Stored data
/-! ## Compares and masks (R158-R160, R169) -/

/-- The conditions of VCMP (R90, R169). -/
def vCond (t : BitVec 4) (c : Nat) (a b : Nat) : Bool :=
  let x := vVal t a
  let y := vVal t b
  let un := x.isNaN || y.isNaN
  match c with
  | 0 => x.eqv y
  | 1 => un || !x.eqv y
  | 2 => x.lt y
  | 3 => !un && !y.lt x
  | 4 => y.lt x
  | 5 => !un && !x.lt y
  | 6 => un
  | _ => !un

/-- The mask of the elements below n for which f holds. -/
def maskOf (n : Nat) (f : Nat → Bool) : BitVec 1024 :=
  (List.range n).foldl (fun m i => if f i then m ||| (1#1024 <<< i) else m) 0

def execVcmp (c : VCom) (va vb : BitVec 5) (t cond : BitVec 4) (s : State) : Out :=
  veCompute c 3 clsElem (fun _ _ v => do
    let v ← shape (v.fits t) v
    let w := vBits t
    let n := v.count
    let m := maskOf n fun i => v.top.getLsbD i && vCond t cond.toNat (elem (v.reg va) w i) (elem (v.reg vb) w i)
    v.pushMask (m ||| ((v.top >>> n) <<< n))) s

def execMpop (c : VCom) (s : State) : Out :=
  veCompute c 2 clsElem (fun _ _ v => if v.depth.toNat < 2 then .error .mstk else .ok { v with depth := v.depth - 1 }) s

def execMinv (c : VCom) (s : State) : Out :=
  veCompute c 2 clsElem (fun _ _ v =>
    let d := v.depth.toNat
    if d < 2 then .error .mstk else .ok (v.setMask (d - 1) (~~~v.top &&& v.maskAt (d - 2)))) s

def execMset (c : VCom) (va : BitVec 5) (s : State) : Out :=
  veCompute c 2 clsElem (fun _ _ v => v.pushMask (fld (v.reg va) 0 1024)) s

def execMget (c : VCom) (vd : BitVec 5) (s : State) : Out :=
  veCompute c 2 clsElem (fun _ _ v => .ok (v.setReg vd (v.top.setWidth 4096))) s

/-- No active element: the next `count` instructions of the body are skipped (R160). -/
def execVbrz (c : VCom) (count : BitVec 5) (s : State) : Out :=
  streamRun false c 2 (fun s p => classWeight s p clsElem) (fun t => do
    if ((← t.regs).active true).isEmpty then
      doS fun s => modSeqr s t.p t.px fun q => { q with block := q.block.map fun b => { b with skip := count.toNat } }) s

/-! ## Moves, selects, permutes (R170) -/

def execVmov (o : VUn) (s : State) : Out := veUn (opBits fun a _ => a) clsElem o s

def execVsel (c : VCom) (vd va vb : BitVec 5) (s : State) : Out :=
  veCompute c 2 clsElem (fun _ _ v =>
    let w := vBits v.ty
    .ok (v.writeActive false vd v.ty fun i => elem (v.reg (if v.top.getLsbD i then va else vb)) w i)) s

def execVtrn (c : VCom) (vd va : BitVec 5) (s : State) : Out :=
  veCompute c 2 clsElem (fun _ _ v =>
    let w := vBits v.ty
    .ok (v.writeActive false vd v.ty fun j => elem (v.reg va) w (j % v.rows * v.cols + j / v.rows))) s

def execVperm (o : VBin) (s : State) : Out :=
  veCompute o.c 2 clsElem (fun _ _ v => do
    let v ← shape (decide (v.count ≤ 256)) v
    let w := vBits v.ty
    return v.writeActive o.m o.vd v.ty fun i =>
      let j := elem (v.reg o.vb) 16 i
      if j < v.count then elem (v.reg o.va) w j else 0) s

/-! ## Broadcasts and generators (R171) -/

/-- Bcast; none: SHAPE. -/
def bcast (t : BitVec 4) (x : Word) : Option Nat :=
  let y := x.toNat % 2 ^ 32
  if vInt t then some (x.toNat % 2 ^ vBits t)
  else if t = 6 then some y
  else if vFp t then some (rnd (vFmt t) (decodeF .fp32 y))
  else none

def broadcast (m : Bool) (vd : BitVec 5) (x : Option Nat) (v : VERegs) : Except Cause VERegs :=
  match x with
  | none => .error .shape
  | some x => .ok (v.writeActive m vd v.ty fun _ => x)

def execVbcl (c : VCom) (m : Bool) (vd : BitVec 5) (k : BitVec 4) (s : State) : Out :=
  streamRun false c 2 (fun s p => classWeight s p clsElem) (fun t => do
    let s ← get
    let l := SMap.get 0 (s.ctx t.cap.ctx).loops k.toNat
    match broadcast m vd (bcast (s.ve t.p).ty l) (s.ve t.p) with
    | .ok v => t.modRegs fun _ => v
    | .error e => faultM e) s

/-- One element is popped whatever the mask; the wait is a reply stall (R171). -/
def execVbcs (c : VCom) (m : Bool) (vd : BitVec 5) (s : State) : Out :=
  streamRun false c 2 (fun s p => classWeight s p clsElem) (fun t => do
    let s ← get
    let v := s.ve t.p
    need (bcast v.ty 0).isSome .shape
    match (s.proc t.p).q.toVe with
    | [] => waitM 0x15
    | e :: es =>
      await (pushReleased s t.cap) 0x15
      doS fun s => acquireCo (mergePs (s.modQ t.p fun q => { q with toVe := es }) t.p e.sig) t.p
      match broadcast m vd (bcast v.ty e.v) v with
      | .ok v => t.modRegs fun _ => v
      | .error e => faultM e) s

def execVli (c : VCom) (m : Bool) (vd : BitVec 5) (imm : BitVec 16) (s : State) : Out :=
  veCompute c 3 clsElem (fun _ _ v =>
    let t := v.ty
    broadcast m vd
      (if vInt t then some (if vSigned t then trunc (vBits t) imm.toInt else imm.toNat % 2 ^ vBits t)
       else if t = 6 then some (imm.toNat * 2 ^ 16) else if vFp t then some imm.toNat else none) v) s

def execViota (c : VCom) (m : Bool) (vd : BitVec 5) (t : BitVec 4) (kind : BitVec 2) (s : State) : Out :=
  veCompute c 3 clsElem (fun _ _ v => do
    let v ← shape (v.fits t) v
    return v.writeActive m vd t fun i =>
      let n := match kind.toNat with | 0 => i | 1 => i / v.cols | _ => i % v.cols
      if vInt t then n % 2 ^ vBits t else rnd (vFmt t) (.ofInt n)) s

/-- Entries of a scalar queue (R266). -/
def scalarMax : Nat := 32

/-- VEXT pushes an element once the writes of earlier instructions are released (R172, R261). -/
def execVext (c : VCom) (va : BitVec 5) (idx : BitVec 10) (s : State) : Out :=
  streamRun false c 2 (fun s p => classWeight s p clsElem) (fun t => do
    let s ← get
    let v := s.ve t.p
    need (decide (idx.toNat < v.count)) .shape
    await (decide ((s.proc t.p).q.toCc.length < scalarMax) && writesDone s t.p .ve) 0x15
    let x := elem (v.reg va) (vBits v.ty) idx.toNat
    let y : Word := if vSigned v.ty then BitVec.ofInt 64 (vIntVal v.ty x) else BitVec.ofNat 64 x
    doS fun s => s.modQ t.p fun q => { q with toCc := q.toCc ++ [⟨y, wsOf s t.p⟩] }) s

/-! ## Shape, predicates, rotating base (R154, R156, R161) -/

def execVshape (c : VCom) (t : BitVec 4) (imm : BitVec 15) (s : State) : Out :=
  veCompute c 3 clsElem (fun _ _ v => .ok { v with vsh := BitVec.ofNat 32 (t.toNat * 2 ^ 16 + imm.toNat) }) s

def execVsprSet (c : VCom) (en val : BitVec 7) (s : State) : Out :=
  veCompute c 3 clsElem (fun _ _ v => .ok { v with sp := (v.sp &&& ~~~en) ||| (val &&& en) }) s

def execVsprShift (c : VCom) (b : Bool) (s : State) : Out :=
  veCompute c 3 clsElem (fun _ _ v => .ok { v with sp := (v.sp <<< 1) ||| (if b then 1 else 0) }) s

def execVrrbSet (c : VCom) (n : BitVec 4) (s : State) : Out :=
  veCompute c 3 clsElem (fun _ _ v => .ok { v with rrb := n }) s

def execVrrbAdd (c : VCom) (n : BitVec 4) (s : State) : Out :=
  veCompute c 3 clsElem (fun _ _ v => .ok { v with rrb := v.rrb + n }) s

/-! ## Conversions, quantisation, funnel shift (R173-R175) -/

/-- One converted element. A type converted to itself without noo keeps its bits, IEEE NaNs made canonical (R173). -/
def convert (dt st : BitVec 4) (noo : Bool) (rm : RMode) (u x : Nat) : Nat :=
  if dt = st && !noo then
    (if vFp st && (vVal st x).isNaN then (vFmt st).nanResult else x)
  else encodeElem (vCode dt) rm noo u (vVal st x)

def execVcvt (c : VCom) (m : Bool) (vd va : BitVec 5) (noo : Bool) (t st : BitVec 4) (rm : BitVec 3) (s : State) : Out :=
  veCompute c 3 clsFma (fun u cap v => do
    let v ← shape (v.fits t && v.fits st) v
    return v.writeActive m vd t fun i => convert t st noo (capMode cap rm) (u i) (elem (v.reg va) (vBits st) i)) s

/-- emax of R174. -/
def quantMax (t : BitVec 4) : Int :=
  match t.toNat with
  | 9 => 8 | 10 => 15 | 11 => 4 | _ => 2

/-- The larger magnitude of two values that are no NaN. -/
def magMax (x y : XVal) : XVal :=
  match x, y with
  | .inf _, _ => .inf false
  | _, .inf _ => .inf false
  | .fin _ m e, .fin _ n k => if magLt (m, e) (n, k) then .fin false n k else .fin false m e
  | x, _ => x

/-- The scale of a block (R174). -/
def blockScale (t : BitVec 4) (xs : List XVal) : Nat :=
  if xs.any XVal.isNaN then 0xFF
  else match xs.foldl magMax (.fin false 0 0) with
    | .fin _ m e => if m = 0 then 127 else (clampInt 0 254 (magLog m e - quantMax t + 127)).toNat
    | _ => 254

/-- Element k of a block whose scale is sc. -/
def quantElem (t : BitVec 4) (sc : Nat) (rm : RMode) (u : Nat) (x : XVal) : Nat :=
  if sc = 0xFF then 0 else roundF (vFmt t) rm false u (x.scale (127 - (sc : Int)))

def execVqblk (c : VCom) (vd va vc : BitVec 5) (t st : BitVec 4) (rm : BitVec 3) (s : State) : Out :=
  veCompute c 3 clsFma (fun u cap v => do
    let v ← shape (v.count % 32 == 0 && v.fits t && v.fits st) v
    let x (i : Nat) : XVal := vVal st (elem (v.reg va) (vBits st) i)
    let blocks := (List.range (v.count / 32)).map fun b => (b, blockScale t ((List.range 32).map fun k => x (32 * b + k)))
    let q := blocks.flatMap fun b => (List.range 32).map fun k =>
      (32 * b.1 + k, quantElem t b.2 (capMode cap rm) (u (32 * b.1 + k)) (x (32 * b.1 + k)))
    return (v.setReg vc (putElems 8 blocks (v.reg vc))).setReg vd (putElems (vBits t) q (v.reg vd))) s

def execVfsh (c : VCom) (m : Bool) (vd va vb vc : BitVec 5) (t : BitVec 4) (left : Bool) (s : State) : Out :=
  veCompute c 3 clsFma (fun _ _ v => do
    let v ← shape (v.fits t) v
    let w := vBits t
    return v.writeActive m vd t fun i =>
      let x := elem (v.reg va) w i * 2 ^ w + elem (v.reg vb) w i
      let n := elem (v.reg vc) w i % (2 * w)
      (if left then (x <<< n) >>> w else x >>> n) % 2 ^ w) s

/-! ## Reductions and scans (R68, R69, R176, R177) -/

/-- The fold of VRED.SUM and the others: value of the first element and step, on patterns; integer sums are 32-bit. -/
def foldFirst (op : Nat) (t : BitVec 4) (x : Nat) : Nat :=
  match op with
  | 0 => if vInt t then trunc 32 (vIntVal t x) else x
  | 1 => if vInt t then trunc 32 (vIntVal t x * vIntVal t x) else fpRound XVal.mul (vFmt t) x x
  | _ => x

» **WHAT IS NEEDED**:
Up to and including the line with "4 => y.lt x", please return the records exactly, beginning from their first line.

» **RESULT OF THIS EXERCISE**:
/-! ## Compares and masks (R158-R160, R169) -/

/-- The conditions of VCMP (R90, R169). -/
def vCond (t : BitVec 4) (c : Nat) (a b : Nat) : Bool :=
  let x := vVal t a
  let y := vVal t b
  let un := x.isNaN || y.isNaN
  match c with
  | 0 => x.eqv y
  | 1 => un || !x.eqv y
  | 2 => x.lt y
  | 3 => !un && !y.lt x
  | 4 => y.lt x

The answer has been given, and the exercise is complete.